-- Assignment --
Type out each entry exactly.
*** Block opens ***
def words_memory : List (Word × Instr) :=
  [(0x15B00080F8134A20, .ldG ⟨⟨2, true, 3⟩, 0x4, 0x7, 0xc0, 0x9a5, .i32, .no⟩),
   (0x15B02080F8134A20, .ldSp ⟨⟨2, true, 3⟩, 0x4, 0x7, 0xc0, 0x9a5, .i32, .no⟩),
   (0x15B04080F8134A20, .ldGs ⟨⟨2, true, 3⟩, 0x4, 0x7, 0xc0, 0x9a5, .i32, .no⟩),
   (0x15B08080E1534A27, .stG ⟨⟨2, true, 3⟩, 0x4, 0x7, 0xa, 0x9a5, .i32, .pk⟩),
   (0x15B0A080E1534A27, .stSp ⟨⟨2, true, 3⟩, 0x4, 0x7, 0xa, 0x9a5, .i32, .pk⟩),
   (0x15B0C080E1534A27, .stGs ⟨⟨2, true, 3⟩, 0x4, 0x7, 0xa, 0x9a5, .i32, .pk⟩),
   (0x15B10080E1534A20, .ldwG ⟨⟨2, true, 3⟩, 0x4, 0x7, 0xa, 0x9a5, .i32, .no⟩),
   (0x15B12080E1534A20, .ldwSp ⟨⟨2, true, 3⟩, 0x4, 0x7, 0xa, 0x9a5, .i32, .no⟩),
   (0x15B14080E1534A20, .ldwGs ⟨⟨2, true, 3⟩, 0x4, 0x7, 0xa, 0x9a5, .i32, .no⟩),
   (0x15B18090C1400027, .stp ⟨⟨2, true, 3⟩, 0x4, 0x86, 0xa, 0x0, .i32, .pk⟩),
   (0x15B21800F8134A23, .pfl ⟨⟨2, true, 3⟩, 0xc0, 0x7, 0xc0, 0x9a5, .i32, .tm⟩),
   (0x15B22080F8134A77, .cwb ⟨⟨2, true, 3⟩, 0x4, 0x7, 0xc0, 0x9a5, .n64, .pk⟩),
   (0x15B25800F8134A73, .cinv ⟨⟨2, true, 3⟩, 0xc0, 0x7, 0xc0, 0x9a5, .n64, .tm⟩),
   (0x15B26080F8134A77, .icinv ⟨⟨2, true, 3⟩, 0x4, 0x7, 0xc0, 0x9a5, .n64, .pk⟩),
   (0x15B28090D1180E70, .spmapMap ⟨⟨2, true, 3⟩, 0x4, 0x86, 0x88, 0xc0, .pk, .n64, 0⟩),
   (0x15B2809811180E71, .spmapUnmap ⟨⟨2, true, 3⟩, 0x4, 0xc0, 0x88, 0xc0, .pk, .n64, 1⟩),
   (0x15B2809811180E72, .spmapFlush ⟨⟨2, true, 3⟩, 0x4, 0xc0, 0x88, 0xc0, .pk, .n64, 2⟩),
   (0x15B2809811180E73, .spmapInval ⟨⟨2, true, 3⟩, 0x4, 0xc0, 0x88, 0xc0, .pk, .n64, 3⟩),
   (0x15B2B81818180700, .lfen ⟨⟨2, true, 3⟩, 0xc0, 0xc0, 0xc0, 0xc0, .n64, .rne, false, false, 0⟩)]

theorem test_decode_memory : ∀ x ∈ words_memory, decode x.1 = .ok x.2 := by decide

def words_witness : List (Word × Instr) :=
  [(0x15B80080E1581800, .wmrg ⟨⟨2, true, 3⟩, 0x4, 0x7, 0xa, 0xc0, .wt, .rne, false, false, 0⟩),
   (0x15B82080F8181800, .wtst ⟨⟨2, true, 3⟩, 0x4, 0x7, 0xc0, 0xc0, .wt, .rne, false, false, 0⟩),
   (0x15B85800F8181800, .wwait ⟨⟨2, true, 3⟩, 0xc0, 0x7, 0xc0, 0xc0, .wt, .rne, false, false, 0⟩),
   (0x15B8609818180F80, .wfen ⟨⟨2, true, 3⟩, 0x4, 0xc0, 0xc0, 0xc0, .pk, .wt, 0⟩),
   (0x15B88080F8180F80, .wscp ⟨⟨2, true, 3⟩, 0x4, 0x7, 0xc0, 0xc0, .pk, .wt, 0⟩),
   (0x15B8A080F8181800, .wloc ⟨⟨2, true, 3⟩, 0x4, 0x7, 0xc0, 0xc0, .wt, .rne, false, false, 0⟩)]

theorem test_decode_witness : ∀ x ∈ words_witness, decode x.1 = .ok x.2 := by decide

def words_atomic : List (Word × Instr) :=
  [(0x15C00080E1580E23, .atomG ⟨⟨2, true, 3⟩, 0x4, 0x7, 0xa, 0xc0, .pk, .i32, 3⟩),
   (0x15C02080E1580E23, .atomSp ⟨⟨2, true, 3⟩, 0x4, 0x7, 0xa, 0xc0, .pk, .i32, 3⟩),
   (0x15C04080E1580E23, .atomGs ⟨⟨2, true, 3⟩, 0x4, 0x7, 0xa, 0xc0, .pk, .i32, 3⟩),
   (0x15C08080E1580E23, .atomr ⟨⟨2, true, 3⟩, 0x4, 0x7, 0xa, 0xc0, .pk, .i32, 3⟩),
   (0x15C10080E1514023, .mwait ⟨⟨2, true, 3⟩, 0x4, 0x7, 0xa, 0x8a, .no, .i32, 3⟩),
   (0x15C180980141AE70, .seminc ⟨⟨2, true, 3⟩, 0x4, 0xc0, 0xa, 0xd, .pk, .n64, 0⟩),
   (0x15C1A0980141A070, .semwGe ⟨⟨2, true, 3⟩, 0x4, 0xc0, 0xa, 0xd, .no, .n64, 0⟩),
   (0x15C1A0980141A071, .semwTake ⟨⟨2, true, 3⟩, 0x4, 0xc0, 0xa, 0xd, .no, .n64, 1⟩),
   (0x15C1C0981801A070, .semrd ⟨⟨2, true, 3⟩, 0x4, 0xc0, 0xc0, 0xd, .no, .n64, 0⟩),
   (0x15C1E0980141AE70, .semset ⟨⟨2, true, 3⟩, 0x4, 0xc0, 0xa, 0xd, .pk, .n64, 0⟩)]

theorem test_decode_atomic : ∀ x ∈ words_atomic, decode x.1 = .ok x.2 := by decide

def words_decayed : List (Word × Instr) :=
  [(0x15C80080E1534AA0, .ldd ⟨⟨2, true, 3⟩, 0x4, 0x7, 0xa, 0x9a5, .f32, .no⟩),
   (0x15C82080E1534A77, .std ⟨⟨2, true, 3⟩, 0x4, 0x7, 0xa, 0x9a5, .n64, .pk⟩),
   (0x15C84080E1580EA0, .atomdAdd ⟨⟨2, true, 3⟩, 0x4, 0x7, 0xa, 0xc0, .pk, .f32, 0⟩),
   (0x15C84080E1580F71, .atomdMrg ⟨⟨2, true, 3⟩, 0x4, 0x7, 0xa, 0xc0, .pk, .dw, 1⟩),
   (0x15C86080E1580A00, .dcvt ⟨⟨2, true, 3⟩, 0x4, 0x7, 0xa, 0xc0, .f32, .rne, false, false, 0⟩),
   (0x15C88090D8180070, .stepadv ⟨⟨2, true, 3⟩, 0x4, 0x86, 0xc0, 0xc0, .no, .n64, 0⟩),
   (0x15C8A09818180700, .steprd ⟨⟨2, true, 3⟩, 0x4, 0xc0, 0xc0, 0xc0, .n64, .rne, false, false, 0⟩)]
*** Block closes ***
-- Solution to the exercise --
def words_memory : List (Word × Instr) :=
  [(0x15B00080F8134A20, .ldG ⟨⟨2, true, 3⟩, 0x4, 0x7, 0xc0, 0x9a5, .i32, .no⟩),
   (0x15B02080F8134A20, .ldSp ⟨⟨2, true, 3⟩, 0x4, 0x7, 0xc0, 0x9a5, .i32, .no⟩),
   (0x15B04080F8134A20, .ldGs ⟨⟨2, true, 3⟩, 0x4, 0x7, 0xc0, 0x9a5, .i32, .no⟩),
   (0x15B08080E1534A27, .stG ⟨⟨2, true, 3⟩, 0x4, 0x7, 0xa, 0x9a5, .i32, .pk⟩),
   (0x15B0A080E1534A27, .stSp ⟨⟨2, true, 3⟩, 0x4, 0x7, 0xa, 0x9a5, .i32, .pk⟩),
   (0x15B0C080E1534A27, .stGs ⟨⟨2, true, 3⟩, 0x4, 0x7, 0xa, 0x9a5, .i32, .pk⟩),
   (0x15B10080E1534A20, .ldwG ⟨⟨2, true, 3⟩, 0x4, 0x7, 0xa, 0x9a5, .i32, .no⟩),
   (0x15B12080E1534A20, .ldwSp ⟨⟨2, true, 3⟩, 0x4, 0x7, 0xa, 0x9a5, .i32, .no⟩),
   (0x15B14080E1534A20, .ldwGs ⟨⟨2, true, 3⟩, 0x4, 0x7, 0xa, 0x9a5, .i32, .no⟩),
   (0x15B18090C1400027, .stp ⟨⟨2, true, 3⟩, 0x4, 0x86, 0xa, 0x0, .i32, .pk⟩),
   (0x15B21800F8134A23, .pfl ⟨⟨2, true, 3⟩, 0xc0, 0x7, 0xc0, 0x9a5, .i32, .tm⟩),
   (0x15B22080F8134A77, .cwb ⟨⟨2, true, 3⟩, 0x4, 0x7, 0xc0, 0x9a5, .n64, .pk⟩),
   (0x15B25800F8134A73, .cinv ⟨⟨2, true, 3⟩, 0xc0, 0x7, 0xc0, 0x9a5, .n64, .tm⟩),
   (0x15B26080F8134A77, .icinv ⟨⟨2, true, 3⟩, 0x4, 0x7, 0xc0, 0x9a5, .n64, .pk⟩),
   (0x15B28090D1180E70, .spmapMap ⟨⟨2, true, 3⟩, 0x4, 0x86, 0x88, 0xc0, .pk, .n64, 0⟩),
   (0x15B2809811180E71, .spmapUnmap ⟨⟨2, true, 3⟩, 0x4, 0xc0, 0x88, 0xc0, .pk, .n64, 1⟩),
   (0x15B2809811180E72, .spmapFlush ⟨⟨2, true, 3⟩, 0x4, 0xc0, 0x88, 0xc0, .pk, .n64, 2⟩),
   (0x15B2809811180E73, .spmapInval ⟨⟨2, true, 3⟩, 0x4, 0xc0, 0x88, 0xc0, .pk, .n64, 3⟩),
   (0x15B2B81818180700, .lfen ⟨⟨2, true, 3⟩, 0xc0, 0xc0, 0xc0, 0xc0, .n64, .rne, false, false, 0⟩)]

theorem test_decode_memory : ∀ x ∈ words_memory, decode x.1 = .ok x.2 := by decide

def words_witness : List (Word × Instr) :=
  [(0x15B80080E1581800, .wmrg ⟨⟨2, true, 3⟩, 0x4, 0x7, 0xa, 0xc0, .wt, .rne, false, false, 0⟩),
   (0x15B82080F8181800, .wtst ⟨⟨2, true, 3⟩, 0x4, 0x7, 0xc0, 0xc0, .wt, .rne, false, false, 0⟩),
   (0x15B85800F8181800, .wwait ⟨⟨2, true, 3⟩, 0xc0, 0x7, 0xc0, 0xc0, .wt, .rne, false, false, 0⟩),
   (0x15B8609818180F80, .wfen ⟨⟨2, true, 3⟩, 0x4, 0xc0, 0xc0, 0xc0, .pk, .wt, 0⟩),
   (0x15B88080F8180F80, .wscp ⟨⟨2, true, 3⟩, 0x4, 0x7, 0xc0, 0xc0, .pk, .wt, 0⟩),
   (0x15B8A080F8181800, .wloc ⟨⟨2, true, 3⟩, 0x4, 0x7, 0xc0, 0xc0, .wt, .rne, false, false, 0⟩)]

theorem test_decode_witness : ∀ x ∈ words_witness, decode x.1 = .ok x.2 := by decide

def words_atomic : List (Word × Instr) :=
  [(0x15C00080E1580E23, .atomG ⟨⟨2, true, 3⟩, 0x4, 0x7, 0xa, 0xc0, .pk, .i32, 3⟩),
   (0x15C02080E1580E23, .atomSp ⟨⟨2, true, 3⟩, 0x4, 0x7, 0xa, 0xc0, .pk, .i32, 3⟩),
   (0x15C04080E1580E23, .atomGs ⟨⟨2, true, 3⟩, 0x4, 0x7, 0xa, 0xc0, .pk, .i32, 3⟩),
   (0x15C08080E1580E23, .atomr ⟨⟨2, true, 3⟩, 0x4, 0x7, 0xa, 0xc0, .pk, .i32, 3⟩),
   (0x15C10080E1514023, .mwait ⟨⟨2, true, 3⟩, 0x4, 0x7, 0xa, 0x8a, .no, .i32, 3⟩),
   (0x15C180980141AE70, .seminc ⟨⟨2, true, 3⟩, 0x4, 0xc0, 0xa, 0xd, .pk, .n64, 0⟩),
   (0x15C1A0980141A070, .semwGe ⟨⟨2, true, 3⟩, 0x4, 0xc0, 0xa, 0xd, .no, .n64, 0⟩),
   (0x15C1A0980141A071, .semwTake ⟨⟨2, true, 3⟩, 0x4, 0xc0, 0xa, 0xd, .no, .n64, 1⟩),
   (0x15C1C0981801A070, .semrd ⟨⟨2, true, 3⟩, 0x4, 0xc0, 0xc0, 0xd, .no, .n64, 0⟩),
   (0x15C1E0980141AE70, .semset ⟨⟨2, true, 3⟩, 0x4, 0xc0, 0xa, 0xd, .pk, .n64, 0⟩)]

theorem test_decode_atomic : ∀ x ∈ words_atomic, decode x.1 = .ok x.2 := by decide

def words_decayed : List (Word × Instr) :=
  [(0x15C80080E1534AA0, .ldd ⟨⟨2, true, 3⟩, 0x4, 0x7, 0xa, 0x9a5, .f32, .no⟩),
   (0x15C82080E1534A77, .std ⟨⟨2, true, 3⟩, 0x4, 0x7, 0xa, 0x9a5, .n64, .pk⟩),
   (0x15C84080E1580EA0, .atomdAdd ⟨⟨2, true, 3⟩, 0x4, 0x7, 0xa, 0xc0, .pk, .f32, 0⟩),
   (0x15C84080E1580F71, .atomdMrg ⟨⟨2, true, 3⟩, 0x4, 0x7, 0xa, 0xc0, .pk, .dw, 1⟩),
   (0x15C86080E1580A00, .dcvt ⟨⟨2, true, 3⟩, 0x4, 0x7, 0xa, 0xc0, .f32, .rne, false, false, 0⟩),
   (0x15C88090D8180070, .stepadv ⟨⟨2, true, 3⟩, 0x4, 0x86, 0xc0, 0xc0, .no, .n64, 0⟩),
   (0x15C8A09818180700, .steprd ⟨⟨2, true, 3⟩, 0x4, 0xc0, 0xc0, 0xc0, .n64, .rne, false, false, 0⟩)]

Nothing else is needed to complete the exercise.